RECORDS FOR THIS TASK
-- ==== Sys2Proof/Machine/Tns.lean ====
section
/-!
DEFINITION. The TNS units (spec/10_kamir_semantics.md R319 to R326; spec/11_tensor_arithmetic.md R345, R354 to R356):
TMMA, TOUT and TCLR at issue, and what begins, completes and stops in a unit's queue.
-/

namespace Sys2Proof.Machine

/-! ### Parameters and range checks -/

/-- Parameter i of an operation. -/
def tnsPar (o : TnsOp) (i : Nat) : Nat := (o.params[i]?).getD 0

/-- TMMA parameters from its five words: A, B, ACC, K, FMT_A, FMT_B, WEXP (R320). -/
def tmmaParams (a b acc k f : Nat) : List Nat :=
  [a / 64 * 64, b / 64 * 64, acc / 256 * 256, k, f % 16, nfld f 4 4, nfld f 16 16]

/-- TOUT parameters from its three words: tile, output, OUT_FMT, control block (R349). -/
def toutParams (tile out ctrl : Nat) : List Nat := [tile / 256 * 256, out / 64 * 64, out % 16, ctrl / 64 * 64]

/-- TCLR's parameter (R322). -/
def tclrParams (tile : Nat) : List Nat := [tile / 256 * 256]

/-- Whether formats are permitted (R320, R340, R349). -/
def tnsFmtOk (kind : TnsKind) (p : List Nat) : Bool :=
  let at' := fun (i : Nat) => (p[i]?).getD 0
  match kind with
  | .tmma => decide (at' 4 < 8) && decide (at' 5 < 8) && tPairOk (at' 4) (at' 5)
  | .tout => decide (at' 2 < 8)
  | .tclr => true

/-- The ranges of an operation in the order of their checks: offset, bytes and kind of access (R320, R322, R349). -/
def tnsRanges (kind : TnsKind) (p : List Nat) : List (Nat × Nat × Nat) :=
  let at' := fun (i : Nat) => (p[i]?).getD 0
  match kind with
  | .tmma =>
    if at' 3 = 0 then []
    else [(at' 0, 2 * tFmtBits (at' 4) * at' 3, 0), (at' 1, 8 * tFmtBits (at' 5) * at' 3, 0), (at' 2, 16400, 0)]
  | .tout => [(at' 0, 16400, 0), (at' 1, 128 * tFmtBits (at' 2), 1), (at' 3, 576, 0)]
  | .tclr => [(at' 0, 16400, 1)]

/-- The first range that does not fit a window of so many bytes: the offset reported and the access (R197). -/
def rangesFault (limit : Nat) (rs : List (Nat × Nat × Nat)) : Option (Nat × Nat) :=
  rs.findSome? fun r => if r.1 + r.2.1 ≤ limit then none else some (max r.1 limit, r.2.2)

/-! ### Issue -/

/-- A tensor instruction at issue: its formats and ranges are checked and it joins the queue (R319, R320). -/
def tnsIssue (kind : TnsKind) (p : List Nat) (e : KEnv) : KEnv :=
  let c := e.b.core / 4
  if !tnsFmtOk kind p then { e with fault := some (illegalResult e.b e.h) }
  else
    match rangesFault (blkWinBytes e.b) (tnsRanges kind p) with
    | some (o, acc) =>
      let f := sheetFault c o acc true
      { e with s := mmuCapture e.s e.b.slot f, fault := some (faultResult f) }
    | none =>
      let op : TnsOp :=
        { owner := .heat e.b.core e.h.age (e.h.opNum - 1), id := e.b.id, kind := kind, params := p, layer := e.b.layer
          vcl := e.b.vcl, mapSens := e.b.mapSens
          window := (blkWindow e.b).getD { owner := e.b.id, part := 0, cluster := c, granules := [] } }
      { e with s := onCore e.s e.b.core fun x => { x with tns := x.tns ++ [op] }, work := if kind = .tmma then .engine else .tns }

/-- Parameter word j of a format L instruction: s(SP + j). -/
def lPar (e : KEnv) (j : Nat) : Nat := (hs e.h (kSP e.i + j)).toNat

/-! ### The queue -/

/-- The operation at the head of a core's queue. -/
def tnsHead (s : State) (core : Nat) : Option TnsOp := (coreOf s core).tns.head?

/-- TNS_BEGIN (R319): the head begins. -/
def tnsBegin (s : State) (core : Nat) : State :=
  onCore s core fun x => { x with tns := match x.tns with
                                          | o :: os => { o with begun := true } :: os
                                          | [] => [] }

/-- The head leaves the queue. -/
def tnsPop (s : State) (core : Nat) : State := onCore s core fun x => { x with tns := x.tns.drop 1 }

/-- The window offset of an absolute offset of a window's granule. -/
def winOffOf (w : Window) (o : Nat) : Nat := ((w.granules.findIdx? fun g => decide (g = o / 65536)).getD 0) * 65536 + o % 65536

/-- A tensor unit met an uncorrectable sheet word (R203). -/
def tnsBad (s : State) (core : Nat) (o : TnsOp) (bad : Nat) : State :=
  let f := sheetBadFault o.window.cluster bad 0 (sheetPa o.window.cluster (winOffOf o.window bad) true)
  unitFault (tnsPop s core) (descOf s o.id) f

/-- A digested write of the TNS unit at a window offset (R588, R589). -/
def tnsWrite (s : State) (o : TnsOp) (off : Nat) (bs : List Byte) (tap : Bool) : State :=
  let s := winWrite s o.window off (bs.map some)
  if tap then
    match findDesc s o.id with
    | some d =>
      digestWrite s d { mapSens := o.mapSens, layer := some o.layer, cluster := some o.window.cluster }
        (sheetWriteKey o.vcl off) (bs.map some)
    | none => s
  else s

/-- An operation completes: its heat's operation or its layer step does (R280, R364). -/
def tnsDone (s : State) (core : Nat) (o : TnsOp) (st : TileStat) : State :=
  let s := tnsPop s core
  match o.owner with
  | .heat k age num => opDone s k age num fun h => if o.kind = .tmma then { h with progress := 0 } else h
  | .step id i => stepEnded s id i st.sat st.nan (decide (st.underflow ≠ 0))
  | .desc => s

/-- A TMMA's K-steps from its progress up to a bound, written back (R321, R325, R347). The flag taps the write. -/
def tmmaRun (s : State) (core : Nat) (o : TnsOp) (hi : Nat) (tap : Bool) : State × Except State TnsOp :=
  let lo := o.progress
  let (s, tb, e1) := winRead s o.window (tnsPar o 2) 16400
  let (s, ab, e2) := winRead s o.window (tnsPar o 0 + 2 * tFmtBits (tnsPar o 4) * lo) (2 * tFmtBits (tnsPar o 4) * (hi - lo))
  let (s, bb, e3) := winRead s o.window (tnsPar o 1 + 8 * tFmtBits (tnsPar o 5) * lo) (8 * tFmtBits (tnsPar o 5) * (hi - lo))
  match e1 <|> e2 <|> e3 with
  | some bad => (s, .error (tnsBad s core o bad))
  | none =>
    let t := tileOf tb
    let t' := tileRun (tnsPar o 4) (tnsPar o 5) (sext (tnsPar o 6) 16) (leValue ab) (leValue bb) lo hi t
    let s := inc64 s (Reg.taKstepsLo (core / 4) (core % 4)) (hi - lo)
    let s := tnsWrite s o (tnsPar o 2) (tileBits t') tap
    let nanNow := (t.elems.zip t'.elems).any fun p => p.1.isSome && p.2.isNone
    (s, .ok { o with progress := hi, satRose := o.satRose || decide (t.stat.satCount < t'.stat.satCount)
                     nanRose := o.nanRose || nanNow
                     underRose := o.underRose || decide (t.stat.underflow < t'.stat.underflow) })

/-- The counters of R356 at a TMMA's completion. -/
def tmmaCount (s : State) (core : Nat) (o : TnsOp) : State :=
  let c := core / 4
  let k := core % 4
  let s := if o.satRose then satInc s (Reg.taSatOps c k) 1 else s
  let s := if o.nanRose then satInc s (Reg.taNanOps c k) 1 else s
  if o.underRose then satInc s (Reg.taUnderflowOps c k) 1 else s

/-- The head, when it has begun and is of a kind. -/
def tnsRunning (s : State) (core : Nat) (kind : TnsKind) : Option TnsOp :=
  (tnsHead s core).filter fun o => o.begun && decide (o.kind = kind)

/-- A TMMA writes back its tile and completes (R321); K = 0 makes no access (R320). -/
def tmmaComplete (s : State) (core : Nat) : State :=
  match tnsRunning s core .tmma with
  | none => s
  | some o =>
    if tnsPar o 3 = 0 then tnsDone s core o {}
    else
      match tmmaRun s core o (tnsPar o 3) true with
      | (_, .error s) => s
      | (s, .ok o) => tnsDone (tmmaCount s core o) core o {}

/-- Whether an operation's work has been told to stop: its block for preemption, or its descriptor (R325). -/
def tnsStopping (s : State) (o : TnsOp) : Bool :=
  !descRuns s o.id ||
    match o.owner with
    | .heat k age _ => match findAnyHeat s k age with
      | some (b, _) => b.stopping
      | none => false
    | _ => false

/-- A stopped operation of a heat is parked, with the heat's progress register set; one that is cancelled is
discarded (R325, R326). -/
def tnsPark (s : State) (core : Nat) (o : TnsOp) : State :=
  match o.owner, descRuns s o.id with
  | .heat k age _, true =>
    let s := onCore s core fun x => { x with parked := x.parked ++ [{ o with begun := false }] }
    onCore s k fun x => { x with blocks := x.blocks.map fun b => { b with heats := b.heats.map fun h =>
      if h.age = age then { h with progress := o.progress } else h } }
  | _, _ => s

/-- TMMAs of a core that have not begun and are told to stop leave the queue at once; a TOUT or TCLR told to stop runs to
completion (R325, R327, R355). -/
def tnsStopQueued (s : State) (core : Nat) : State :=
  let gone := fun (o : TnsOp) => !o.begun && tnsStopping s o && decide (o.kind = .tmma)
  let os := (coreOf s core).tns.filter gone
  os.foldl (fun s o => tnsPark s core o) (onCore s core fun x => { x with tns := x.tns.filter fun o => !gone o })

/-- A TMMA told to stop reaches K-step 64 * groups, writes its partial tile back and parks (R325). -/
def tmmaStop (s : State) (core groups : Nat) : State :=
  let s := tnsStopQueued s core
  match tnsRunning s core .tmma with
  | none => s
  | some o =>
    let k := 64 * groups
    if tnsStopping s o ∧ o.progress ≤ k ∧ k < tnsPar o 3 then
      match tmmaRun s core o k false with
      | (_, .error s) => s
      | (s, .ok o) => tnsPark (tnsPop s core) core o
    else s

/-- A control block from its 576 bytes; the tables are read only when enabled (R350). -/
def ctrlOf (bs : List Byte) : OutCtrl :=
  { w := (cutBytes 8 8 bs).map leValue
    scale := (cutBytes 4 64 (bs.drop 64)).map fun x => BitVec.ofNat 32 (leValue x)
    bias := (cutBytes 4 64 (bs.drop 320)).map fun x => BitVec.ofNat 32 (leValue x) }

/-- A TOUT writes its outputs and status word and completes (R354, R355). -/
def toutComplete (s : State) (core : Nat) : State :=
  match tnsRunning s core .tout with
  | none => s
  | some o =>
    let (s, tb, e1) := winRead s o.window (tnsPar o 0) 16400
    let (s, hb, e2) := winRead s o.window (tnsPar o 3) 64
    let w0 := leValue (hb.take 8)
    let (s, sb, e3) := if w0.testBit 4 then winRead s o.window (tnsPar o 3 + 64) 256 else (s, List.replicate 256 0, none)
    let (s, bb, e4) := if w0.testBit 5 then winRead s o.window (tnsPar o 3 + 320) 256 else (s, List.replicate 256 0, none)
    match e1 <|> e2 <|> e3 <|> e4 with
    | some bad => tnsBad s core o bad
    | none =>
      let t := tileOf tb
      let (bytes, clips) := outTile (tnsPar o 2) (ctrlOf (hb ++ sb ++ bb)) t
      let st := { t.stat with clip := sat32 (t.stat.clip + clips) }
      let s := tnsWrite s o (tnsPar o 1) bytes true
      let s := tnsWrite s o (tnsPar o 0 + 16384) (leBytes (statBits st) 16) true
      let s := if clips = 0 then s else satInc s (Reg.taClipOps (core / 4) (core % 4)) 1
      tnsDone s core o t.stat

/-- A TCLR has zeroed its tile and completes (R322). -/
def tclrComplete (s : State) (core : Nat) : State :=
  match tnsRunning s core .tclr with
  | none => s
  | some o => tnsDone (tnsWrite s o (tnsPar o 0) (List.replicate 16400 0) true) core o {}

end Sys2Proof.Machine
end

WHAT YOU ARE ASKED TO DO
Give the number of lines in the entries that contain the word "granules", without any other words.

SOLVED EXERCISE
2